Nothing belongs in the answer except the lines of the material that include "latched".

---*---

-- ==== Sys2Proof/Machine/AxisCmds.lean ====
section
/-! DEFINITION. What the axis commands (R133-R141, R147), the profile commands (R168-R191) and the feedback commands
(R235, R236) check and do, as the refusals they meet and the state they leave. `held`, `released`, `blocked` are the
safety island's answers (R38, R147, R478). -/

namespace Sys2Proof.Machine

/-! ### Swaps and instances -/

/-- Whether two images differ in more than entries, tiers, release table and code (R74). -/
def sameMap (a b : Image) : Bool :=
  a.axmap == b.axmap && a.nodes == b.nodes && a.rings == b.rings && a.circ == b.circ

/-- Whether a swap between two images requires an instance to be disabled (R74). -/
def swapNeeds (a b : Image) (expert : Bool) (i : Nat) : Bool :=
  if a.period ≠ b.period then true
  else if sameMap a b then false
  else if !expert then true
  else
    let wa := Tab.get 0 a.axmap i
    let wb := Tab.get 0 b.axmap i
    let changed (r : Nat) : Bool := nthD 0 a.nodes r != nthD 0 b.nodes r || nthD 0 a.circ r != nthD 0 b.circ r ||
      a.rings.testBit r != b.rings.testBit r
    wa != wb || (wa.bit 31 && changed (wa.bits 28 2)) || (wb.bit 31 && changed (wb.bits 28 2))

/-- TT.CONTROL.LEVEL (R79). -/
def State.ttExpert (s : State) : Bool := (s.cfgW 0x10000).bit 0

/-- Whether a pending swap requires an instance to be disabled (R74). -/
def State.swapForbids (s : State) (i : Nat) : Bool :=
  match s.tt.shadowState, s.tt.shadow with
  | .pending, some b => swapNeeds s.image b s.ttExpert i
  | _, _ => false

/-! ### Axis commands -/

/-- Whether an axis number names no mapped instance, and whether its instance is FAULTED. -/
def State.axAbsent (s : State) (i : Nat) : Bool := !(s.mapped i)
def State.axFaulted (s : State) (i : Nat) : Bool := decide ((s.axis i).st = .faulted)

/-- AX_ENABLE (R133, R135). -/
def cmdAxEnable (held : Bool) (i mode : Nat) (s : State) : Refusals × State :=
  let a := s.axis i
  ({ notPresent := s.axAbsent i, faulted := s.axFaulted i, range := decide (1 < mode)
     illegal := decide (a.st ≠ .disabled) || held || s.faults.pkg || s.swapForbids i },
   if mode = 1 then
     (s.setAxis i { a with manual := (List.range 4).map (fun j => s.axCfg i (0x80 + 4 * j)) }).enterAx i .manual
   else s.enterAx i .auto)

/-- AX_DISABLE (R130, R133): it leaves HOLD, QSTOP and STO, and their reaction is latched no longer, since AX_CLEAR is refused in
DISABLED (DESIGN CHOICE, log 112). A latched WARN stays (R144). -/
def cmdAxDisable (i : Nat) (s : State) : Refusals × State :=
  let a := s.axis i
  let keep := match a.latched with
    | some l => if l.react = 0 then some l else none
    | none => none
  ({ notPresent := s.axAbsent i, faulted := s.axFaulted i },
   if a.st = .disabled then s else (s.setAxis i { a with latched := keep }).enterAx i .disabled)

/-- AX_MODE (R133, R135, R137): an instance without laws has no output without a preset. -/
def cmdAxMode (i mode noPreset : Nat) (s : State) : Refusals × State :=
  let a := s.axis i
  let expert := (s.axCfg i 0x00).bit 2
  let presets := match s.servoWire i with
    | some w => (List.range w.law1.outs).all (fun j => (nthD none w.presets j).isSome)
    | none => true
  ({ notPresent := s.axAbsent i, faulted := s.axFaulted i, range := decide (1 < mode) || decide (1 < noPreset)
     illegal := !(decide (a.st = .auto) || decide (a.st = .manual)) || (noPreset == 1 && !expert) ||
       (mode == 0 && decide (a.st = .manual) && !presets && noPreset == 0) },
   if mode = 1 then
     if a.st = .manual then s
     else
       let man := if expert then (List.range 4).map (fun j => s.axCfg i (0x80 + 4 * j))
         else (List.range 4).map (stageWord a.uSat1)
       (s.setAxis i { a with manual := man }).enterAx i .manual
   else if a.st = .auto then s
   else (s.setAxis i { a with firstAuto := noPreset == 0 }).enterAx i .auto)

/-- AX_COMMIT (R134). -/
def cmdAxCommit (i : Nat) (s : State) : Refusals × State :=
  let a := s.axis i
  let lockSet := (s.axCfg i 0x00).bit 31
  ({ notPresent := s.axAbsent i, faulted := s.axFaulted i
     locked := lockSet && (s.axStg i 0x00).bits 0 4 != (s.axCfg i 0x00).bits 0 4
     range := !s.axPageInRange i (s.servoWire i)
     illegal := a.st.enabled && s.axPageFixedChange i },
   let man := if a.st = .manual then s.commitManual i else a.manual
   let s1 := s.commitRegs (axisStagedOffs.map (axOff i))
   (s1.setAxis i { a with manual := man, staged := false }).settleSelector i)

/-- Whether a set load for region `k` into slot `f` is refused (R141). -/
def State.loadRefused (s : State) (i : Nat) (slot : Option Nat) : Bool :=
  let a := s.axis i
  a.blend.isSome || a.load.isSome || a.decided.isSome ||
    (match slot with
     | none => true
     | some f => f == a.sel || f == a.nxt)
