-- ==== Sys2Proof/Machine/PerfOps.lean ====
section
/-! DEFINITION. The performance counters (R528-R531): an event counted, chains, and the events of which the model keeps no
number. -/

namespace Sys2Proof.Machine

/-- CFG of counter `k` (R534). -/
def State.perfCfg (s : State) (k : Nat) : Word := s.cfgW (0xB0100 + 4 * k)

/-- Whether the counters run: FREEZE is 0 (R534). -/
def State.perfRuns (s : State) : Bool := !(s.cfgW 0xB0000).bit 2

/-- Whether any counter is on. -/
def State.perfOn (s : State) : Bool :=
  s.perfRuns && s.regs.cfg.any (fun p => decide (0xB0100 ≤ p.1 ∧ p.1 < 0xB0300) && p.2.bit 31)

/-- `n` added to counter `k`, and its wraps to the next counter while CHAIN is 1 (R529); `fuel` counters at most. -/
def State.bump (s : State) : Nat → Nat → Nat → State
  | 0, _, _ => s
  | fuel + 1, k, n =>
    if n = 0 ∨ 128 ≤ k then s
    else
      let c := (Tab.get 0 s.perf.counts k).toNat + n
      let s1 := { s with perf := { s.perf with counts := Tab.put 0 s.perf.counts k (BitVec.ofNat 32 c) } }
      if (s1.perfCfg k).bit 30 && decide (k < 127) then State.bump s1 fuel (k + 1) (c / 2 ^ 32) else s1

/-- Whether counter `k` counts its own event: on, and not counting the carries of the counter before it (R529). -/
def State.countsOwn (s : State) (k : Nat) : Bool :=
  (s.perfCfg k).bit 31 && (k == 0 || !(s.perfCfg (k - 1)).bit 30)

/-- The counters with an event and a unit, by the registers that are set. -/
def State.countersOf (s : State) (event unit : Nat) : List Nat :=
  (s.regs.cfg.filter (fun p => decide (0xB0100 ≤ p.1 ∧ p.1 < 0xB0300) && p.2.bits 0 16 == event && p.2.bits 16 8 == unit &&
    s.countsOwn ((p.1 - 0xB0100) / 4))).map (fun p => (p.1 - 0xB0100) / 4)

/-- `n` events of a unit counted (R528). -/
def State.count (s : State) (event unit n : Nat) : State :=
  if s.perfRuns then (s.countersOf event unit).foldl (fun s k => s.bump 128 k n) s else s

/-- Events of which the model keeps no number: cycles of waits and of S-cores, blocks, words, TLPs and accesses on ports
(log 23). -/
def uncounted (event : Nat) : Bool :=
  [0x0300, 0x0302, 0x0400, 0x0600, 0x0700, 0x0800, 0x0801, 0x0804].contains event

/-- Every counter of such an event grows by a free amount (log 23). -/
def State.countFree (s : State) : State :=
  if !s.perfOn then s
  else
    (s.regs.cfg.filter (fun p => decide (0xB0100 ≤ p.1 ∧ p.1 < 0xB0300) && uncounted (p.2.bits 0 16) &&
      s.countsOwn ((p.1 - 0xB0100) / 4))).foldl (fun s p =>
        let t := s.tick
        t.2.bump 128 ((p.1 - 0xB0100) / 4) ((Config.free t.1).toNat % 2 ^ 32)) s

end Sys2Proof.Machine
end

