/-- The prefetch slots of every core that runs a task filled, lower-numbered cores first (R398, R399). -/
def State.prefetch (s : State) : State :=
  if s.sched.fault then s
  else (List.range 8).foldl (fun s c =>
    if (s.core c).task.isSome && !(s.core c).out then ((s.prefetchOne c).prefetchOne c).prefetchOne c else s) s

/-- A descriptor becomes READY with a new number (R397), as a resume or not; READY_AT is RAW (R393). -/
def State.makeReady (s : State) (d : Nat) (resume : Bool) : State :=
  let n := s.sched.seq + 1
  let s := (s.setDescState d dReady)
  let s := s.store' (descAddr d + 28) (bytesLE 4 (lo32 s.time.raw).toNat)
  let s := { s with sched := { s.sched with seq := n, order := Tab.put 0 s.sched.order d n
                                            resume := if resume then addNew d s.sched.resume else s.sched.resume } }
  let s := (List.range 8).foldl (fun s c =>
    s.setCore c { (s.core c) with winElig := max (s.core c).winElig (s.eligible c).length }) s
  s.prefetch

/-- A COMPLETE entry of an IDLE descriptor makes it READY (R395). -/
def State.checkComplete (s : State) (d : Nat) : State :=
  match s.entry d with
  | some m => if s.descState d == dIdle && m.complete (s.descNtok d) then s.makeReady d false else s
  | none => s

/-! ### Tokens -/

/-- What became of a token (R395): taken, discarded, or refused. -/
inductive TokenRes
  | taken
  | discarded
  | refused
  deriving DecidableEq, Repr

/-- The scheduler reads a descriptor (R403): a word that does not decode is a unit fault of the scheduler. -/
def State.readDesc (s : State) (d : Nat) : State := if s.undecodable (descAddr d) then s.idieFault (descAddr d) else s

/-- A token for slot `j` of descriptor `d` (R395): a faulted scheduler refuses it (R403). -/
def State.token (s0 : State) (d j : Nat) (v : Word) : State × TokenRes :=
  let s := s0.readDesc d
  if s.sched.fault then (s, .refused)
  else if s.descState d = dInvalid ∨ s.descNtok d ≤ j then (s.discardTokens 1, .discarded)
  else match s.entry d with
    | none =>
      if s.freeMatches = 0 then (s, .refused)
      else (((s.setEntry d (some (({} : Match).setSlot j (some v)))).checkComplete d), .taken)
    | some m =>
      if m.complete (s.descNtok d) || (m.slot j).isSome then (s, .refused)
      else ((s.setEntry d (some (m.setSlot j (some v)))).checkComplete d, .taken)

/-- Sources of tokens with a pending flag (R401): comparators 0-31, EVIO pins 32-95, rings 96-99; the route of each (R410)
and the count that its token carries. -/
def sourceRoute (k : Nat) : Nat :=
  if k < 32 then 0x30200 + 4 * k else if k < 96 then 0x30280 + 4 * (k - 32) else 0x30380 + 4 * (k - 96)

/-- The count that a source's token carries at its acceptance (R401). -/
def State.sourceCount (s : State) (k : Nat) : Word :=
  if k < 32 then (Tab.get {} s.time.cmps k).count else if k < 96 then s.time.capWr
  else (Tab.get {} s.rings (k - 96)).arxWr

/-- Whether a source has a pending token (R408). -/
def State.sourcePending (s : State) (k : Nat) : Bool :=
  if k < 32 then s.sched.pendCmp.bit k else if k < 96 then s.sched.pendEvio.getLsbD (k - 32)
  else s.sched.pendRing.testBit (k - 96)

/-- A source's pending flag written (R401). -/
def State.setPending (s : State) (k : Nat) (b : Bool) : State :=
  let w := s.sched
  let put {n : Nat} (x : BitVec n) (j : Nat) : BitVec n :=
    if b then x ||| (1#n <<< j) else x &&& ~~~(1#n <<< j)
  if k < 32 then { s with sched := { w with pendCmp := put w.pendCmp k } }
  else if k < 96 then { s with sched := { w with pendEvio := put w.pendEvio (k - 32) } }
  else { s with sched := { w with pendRing := (put (BitVec.ofNat 4 w.pendRing) (k - 96)).toNat } }

/-- A token offered by a hardware source (R401, R410): a refused one stays pending. -/
def State.offer (s : State) (k : Nat) : State :=
  let route := s.cfgW (sourceRoute k)
  let r := s.token (route.bits 0 12) (route.bits 12 2) (s.sourceCount k)
  r.1.setPending k (r.2 == .refused)

/-! ### Tasks -/

/-- A unit by number. -/
def State.lux (s : State) (u : Nat) : Lux := Tab.get {} s.units u
def State.setLux (s : State) (u : Nat) (x : Lux) : State := { s with units := Tab.put {} s.units u x }

/-- The descriptors that a core may start (R398): READY ones, and those in the prefetch slots of any core. -/
def State.startable (s : State) (c : Nat) : List Nat :=
  (s.sched.order.map (·.1)).filter (fun d => s.descCores d |>.testBit c)

/-- A descriptor taken out of every prefetch slot and ready list (R398). -/
def State.takeReady (s : State) (d : Nat) : State :=
  { s with sched := { s.sched with
      order := Tab.erase s.sched.order d
      cores := (List.range 8).foldl (fun t c =>
        Tab.put {} t c { (Tab.get {} t c) with pre := (Tab.get {} t c).pre.filter (· != d) }) s.sched.cores } }

/-- A table of registers from a list of words, from number `k` on. -/
def regsFrom : Nat → List Word → Tab Word
  | _, [] => []
  | k, w :: r => if w = 0 then regsFrom (k + 1) r else (k, w) :: regsFrom (k + 1) r

/-- The registers with which a task starts (R394). -/
def State.startRegs (s : State) (d : Nat) (x : Lux) : Lux :=
  let m := (s.entry d).getD {}
  let n := s.descNtok d
  let tok (j : Nat) : Word := if j < n then (m.slot j).getD 0 else 0
  { x with sr := regsFrom 0 [BitVec.ofNat 32 d, tok 0, tok 1, tok 2, tok 3, s.descWord d 8, s.tt.passage]
           pr := regsFrom 0 [s.descWord d 4, s.descWord d 12]
           pc := (s.descWord d 0).toNat, loops := [], mac := false }

/-- The registers with which a delayed task continues (R400): restored from CTX, with OK in the scalar that its TDLY
names. -/
def State.resumeRegs (s : State) (d : Nat) (x : Lux) : Lux :=
  let ctx := (s.descWord d 12).toNat
  let word (k : Nat) : Word := s.mem.word (ctx + 4 * k)
  let sr := regsFrom 0 ((List.range 16).map word)
  { x with sr := Tab.put 0 sr (Tab.get 0 s.sched.dlyReg d) 0
           pr := regsFrom 0 ((List.range 8).map (fun k => word (16 + k)))
           pc := (word 24).toNat, loops := [], mac := false }

/-- The registers of a core that takes up a task: those saved at its delay, or those of a start, which consumes its entry (R394,
R398, R400). -/
def State.loadTask (s : State) (c d : Nat) : State :=
  let x := s.lux (80 + c)
  if s.sched.resume.contains d then s.setLux (80 + c) (s.resumeRegs d x)
  else (s.setLux (80 + c) (s.startRegs d x)).setEntry d none

/-- A descriptor goes RUNNING on a core (R393): STATE, CORE and STARTS are written. -/
def State.setRunning (s : State) (c d : Nat) : State :=
  let n := s.descWord d 24 + 1
  (((s.takeReady d).setDescState d dRunning).store' (descAddr d + 21) [BitVec.ofNat 8 c]).store' (descAddr d + 24) (bytesLE 4 n.toNat)

/-- A task runs on a core from now on, with its wait entered in the core's window (R405). -/
def State.runTask (s : State) (c d : Nat) : State :=
  let wait := (lo32 s.time.raw - s.descWord d 28).toNat
  let t := (s.loadTask c d).setRunning c d
  let x := t.core c
  (({ t with sched := { t.sched with resume := t.sched.resume.filter (· != d), dlyReg := Tab.erase t.sched.dlyReg d } }.setCore c
    { x with task := some d, starts := x.starts + 1, winMax := max x.winMax wait, winSum := x.winSum + wait
             winCount := x.winCount + 1 }).count 0x0303 c 1).prefetch

/-- A core starts its next task (R394, R398): nothing when it runs one, is out of service, or has none to start; a descriptor that
does not decode faults the scheduler instead (R403). -/
def State.startTask (s : State) (c : Nat) : State :=
  let x := s.core c
  if x.task.isSome || x.out || s.sched.fault || decide (8 ≤ c) then s
  else match s.firstOf (s.startable c) with
    | none => s
    | some d => if s.undecodable (descAddr d) then s.readDesc d else s.runTask c d

/-- A core's task ends: its descriptor is IDLE, and a COMPLETE entry makes it READY again (R395, R403). -/
def State.endTask (s : State) (c : Nat) : State :=
  match (s.core c).task with
  | none => s
  | some d => ((s.setCore c { (s.core c) with task := none }).setDescState d dIdle).checkComplete d

/-- A core leaves service (R403): its prefetched descriptors return to READY in their places. -/
def State.coreOut (s : State) (c : Nat) : State :=
  let x := s.core c
  let s := x.pre.foldl (fun s d => s.setDescState d dReady) s
  (s.setCore c { x with out := true, pre := [] }).prefetch

/-- A delay placed among those of its list, after those that expire no later (R400). -/
def insertDelay (d n : Nat) : List (Nat × Nat) → List (Nat × Nat)
  | [] => [(d, n)]
  | (e, m) :: r => if n < m then (d, n) :: (e, m) :: r else (e, m) :: insertDelay d n r
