/-- What an entry holds (R43): its unit for a RUN, its channel for a MOVE or a RESERVE; a GATE holds nothing. -/
def Entry.holds (e : Entry) : Option (Bool × Nat) :=
  match e.kind with
  | 1 => some (false, e.op1.toNat)
  | 2 => some (true, e.op2.bits 30 2)
  | 4 => some (true, e.op1.toNat)
  | _ => none

/-- Whether an entry overlaps one of the later ones of its segment on one unit or channel (R43). -/
def Entry.overlaps (e : Entry) (later : List Entry) : Bool :=
  later.any (fun x => x.holds.isSome && x.holds == e.holds && x.meets e && decide (x.start < e.start + e.budget))

/-- The fabrics with their channel, and the die-link directions, that the data of one end of a MOVE passes (R63): from island
`a` to the island `b` of the memory; `out` says that the data goes from `a` to `b`. -/
def passes (a b : Nat) (out : Bool) : List (Nat × Nat) :=
  if a = b then [] else
    let fa := fabricOf a
    let fb := fabricOf b
    let da := dieOf fa
    let db := dieOf fb
    let link := if da = 2 ∨ db = 2 then 0x18 + min da db else 0x1A
    let target := if out then db else da
    (if fa = a then [] else [(fa, fabricChannel fa db)]) ++
    (if da = db then [] else [(link, if link = 0x1A then (if target = 1 then 0 else 1) else (if target = 2 then 0 else 1))]) ++
    (if fb = fa then [] else [(fb, fabricChannel fb da)])

/-- Whether a RESERVE covers a MOVE of island `k` in a fabric or a link direction (R68). -/
def Image.covered (im : Image) (t k : Nat) (e : Entry) (p : Nat × Nat) : Bool :=
  (im.seg t p.1).entries.any (fun r =>
    r.kind == 4 && r.op0.toNat == k && r.op1.toNat == p.2 && decide (r.rate ≤ e.rate) && r.meets e &&
    decide (r.start * im.clock t p.1 ≤ e.start * im.clock t k) &&
    decide ((e.start + e.budget) * im.clock t k ≤ (r.start + r.budget) * im.clock t p.1))

/-- The islands of the memories that the blocks of one end of a MOVE lie in (R63). -/
def moveIslands (a stride blocks : Nat) : List Nat :=
  ((List.range blocks).map (fun i => memIsland (a + 32 * stride * i))).dedup

/-- The fabrics and link directions that the data of a MOVE of island `k` passes through, whichever block it is in (R63, R68). -/
def Entry.way (e : Entry) (k : Nat) : List (Nat × Nat) :=
  (moveIslands e.op0.toNat (e.op3.bits 0 16) (e.op2.bits 16 5)).flatMap (fun b => passes k b false) ++
    (moveIslands e.op1.toNat (e.op4.bits 0 16) (e.op2.bits 16 5)).flatMap (fun b => passes k b true)

/-- Whether an entry starts within the passage and completes 32 ns before its end (R55, R62); one of a gated cluster, whose clock
does not run, never completes (DEDUCED, log 105). -/
def Image.fitsPassage (im : Image) (t k : Nat) (e : Entry) : Bool :=
  let c := im.clock t k
  decide (0 < c) && decide ((e.start + e.budget + 3) * c + 384 ≤ 12 * periodOf im.period)

/-- Check 4 (R68). -/
def check4 (im : Image) : Option LoadFail :=
  firstFail (im.tiers.mapIdx (fun t segs => firstFail (segs.mapIdx (fun k g =>
    firstFail (g.entries.mapIdx (fun i e =>
      let later := g.entries.drop (i + 1)
      must ((match later with
          | n :: _ => decide (e.start ≤ n.start)
          | [] => true) &&
        !e.overlaps later &&
        im.fitsPassage t k e &&
        (e.kind != 2 || (decide (e.op2.bits 0 13 * e.op2.bits 16 5 + 8 ≤ e.budget) && e.ownEnd k &&
          (e.way k).all (im.covered t k e))))
        (failEntry codeContract 4 t k i)))))))

/-! ### Check 5: crossings (R45, R46) -/

/-- The latest completion of a crossing's producer (R45) and the path of its data. -/
def Image.crossingOk (im : Image) (x : Crossing) : Bool :=
  let t := x.tier
  let e := (im.seg t x.src).entries[x.srcIndex]?
  let from_ : Nat × List Hop :=
    if x.src = 0x1D then (12 * (ringPoints im.period).1, .to 0x1B :: hops 0x1B x.dst)
    else match e with
      | none => (0, [])
      | some p =>
        let via := if p.kind = 2 then memIsland p.op1.toNat else x.src
        ((p.start + p.budget + 3) * im.clock t x.src, hops x.src via ++ hops via x.dst)
  let ready := from_.1 + im.delay t from_.2
  if x.dst = 0x1C then match im.rel[x.dstIndex]? with
    | some r => decide (ready + 96 ≤ 12 * r.offset)
    | none => false
  else match (im.seg t x.dst).entries[x.dstIndex]? with
    | some c => decide (ready ≤ (c.start + 2) * im.clock t x.dst)
    | none => false

/-- Check 5 (R68). -/
def check5 (im : Image) : Option LoadFail :=
  firstFail (im.xing.map (fun x => must (im.crossingOk x) (failEntry codeContract 5 x.tier x.dst x.dstIndex)))

/-! ### Check 6: releases (R48, R447) -/

/-- The MOVE entries of a tier that set a marker (R67). -/
def Image.setters (im : Image) (t m : Nat) : Nat :=
  (nthD [] im.tiers t).foldl (fun n g => n + (g.entries.filter (fun e => e.kind == 2 && e.op3.bits 24 8 == m)).length) 0

/-- Check 6 (R68). -/
def check6 (im : Image) : Option LoadFail :=
  let point := (ringPoints im.period).2.1
  firstFail [
    firstFail (im.rel.mapIdx (fun i r => must
      (decide ((im.rel.filter (fun q => q.target == r.target)).length = 1) &&
        (decide (4 ≤ r.target) || (r.offset == point && im.rings.testBit r.target)) &&
        (r.marker == 0xFF || (List.range 4).all (fun t => (List.range r.markers).all (fun j =>
          im.setters t (r.marker + j) == 1))))
      (failEntry codeContract 6 0 0x1C i))),
    must (!im.team || im.rel.any (fun r => r.target == 0x0B && decide (point + 100 ≤ r.offset ∧ r.offset ≤ point + 500)))
      (failAt codeContract 6)]
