/-! ### The host link (R37, R499, R501) -/

/-- PERSTN (R501): the endpoint is reset, MIRROR_CTRL.EN cleared, the queue discarded; the stop table stays. -/
def State.perst (s : State) (low : Bool) : State :=
  if !low then { s with host := { s.host with perstn := true } }
  else
    let w := s.cfgW 0x10
    let s1 := s.setCfg 0x10 (w &&& 0x7FFFFFFF#32)
    let q := s1.host.queue
    let s2 : State := { s1 with host := { s1.host with perstn := false, speed := 0, width := 0, bme := false, d3 := false, corr := 0
                                                       queue := [] } }
    q.foldl (fun s p => s.discardPush p) s2

/-- PCIE_LINK_DOWN (R501): 0 the link goes down, 1 Bus Master Enable is cleared, 2 the function enters D3hot. -/
def State.linkDown (s : State) (cause : Nat) : State :=
  match cause with
  | 0 => { s with host := { s.host with speed := 0, width := 0 } }
  | 1 => { s with host := { s.host with bme := false } }
  | 2 => { s with host := { s.host with d3 := true } }
  | _ => s

/-- PCIE_LINK_UP (R37, R499): with PORn and PERSTn high. -/
def State.linkUp (s : State) (speed width : Nat) (bme : Bool) : State :=
  if s.host.phase = .por ∨ s.host.perstn = false ∨ speed = 0 ∨ 3 < speed ∨ !(width == 1 || width == 2 || width == 4) then s
  else { s with host := { s.host with speed := speed, width := width, bme := bme, d3 := false } }

/-! ### Bank writes (R540) -/

/-- BANK_WRITE_COMPLETE (R540, R550): a bank that passes its read-back becomes active; one that fails leaves a free CHECK, and
FAULTED is reported. -/
def State.bankWritten (s : State) (safe ok : Bool) : State :=
  let x := s.store
  match (if safe then x.busySafe else x.busyParam) with
  | none => s
  | some w =>
    let a := bankAddr safe w.bank
    let x1 := if safe then { x with busySafe := none } else { x with busyParam := none }
    if ok then
      let x2 := { x1 with mram := hostBytes x1.mram a w.bytes }
      let x3 := if safe then { x2 with safeBank := some w.bank } else { x2 with paramBank := some w.bank }
      ({ s with store := x3 }).logStore originSelf 0x01 codeOk (w.bank + 2 * bitNat safe) w.seq.toNat
    else
      let t := s.tick
      let bytes := w.bytes.take 0x1C ++ bytesLE 4 (Config.free t.1).toNat ++ w.bytes.drop 0x20
      ({ t.2 with store := { x1 with mram := hostBytes x1.mram a bytes } }).logStore originSelf 0x01 codeFaulted
        (w.bank + 2 * bitNat safe) w.seq.toNat

/-! ### The rows -/

def execPorn (lowNs straps : Nat) (s : State) : Host.Outcome State Fault Refusal := .next (s.porn lowNs straps)
def execRailUndervoltage (ns : Nat) (s : State) : Host.Outcome State Fault Refusal := .next (s.railLow ns)
def execWakeComplete (s : State) : Host.Outcome State Fault Refusal := .next s.wakeDone
def execClearComplete (s : State) : Host.Outcome State Fault Refusal := .next s.clearDone
def execImageComplete (s : State) : Host.Outcome State Fault Refusal := .next s.imageDone
def execArmComplete (selfTest : Bool) (s : State) : Host.Outcome State Fault Refusal := .next (s.armDone selfTest)
def execPerstn (low : Bool) (s : State) : Host.Outcome State Fault Refusal := .next (s.perst low)
def execPcieLinkDown (cause : Nat) (s : State) : Host.Outcome State Fault Refusal := .next (s.linkDown cause)
def execPcieLinkUp (speed width : Nat) (bme : Bool) (s : State) : Host.Outcome State Fault Refusal :=
  .next (s.linkUp speed width bme)
def execTamper (powered : Bool) (s : State) : Host.Outcome State Fault Refusal := .next (s.tampered powered)
def execVbatLoss (s : State) : Host.Outcome State Fault Refusal := .next s.vbatLost
def execVaultEraseComplete (s : State) : Host.Outcome State Fault Refusal := .next s.vaultErasedNow
def execDbgReq (s : State) : Host.Outcome State Fault Refusal := .next s.debugRequest
def execBankWriteComplete (safe ok : Bool) (s : State) : Host.Outcome State Fault Refusal := .next (s.bankWritten safe ok)

end Sys2Proof.Machine
end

---*---

Expected answer
/-- AX_DISABLE (R130, R133): it leaves HOLD, QSTOP and STO, and their reaction is latched no longer, since AX_CLEAR is refused in
DISABLED (DESIGN CHOICE, log 112). A latched WARN stays (R144). -/
  let keep := match a.latched with
   if a.st = .disabled then s else (s.setAxis i { a with latched := keep }).enterAx i .disabled)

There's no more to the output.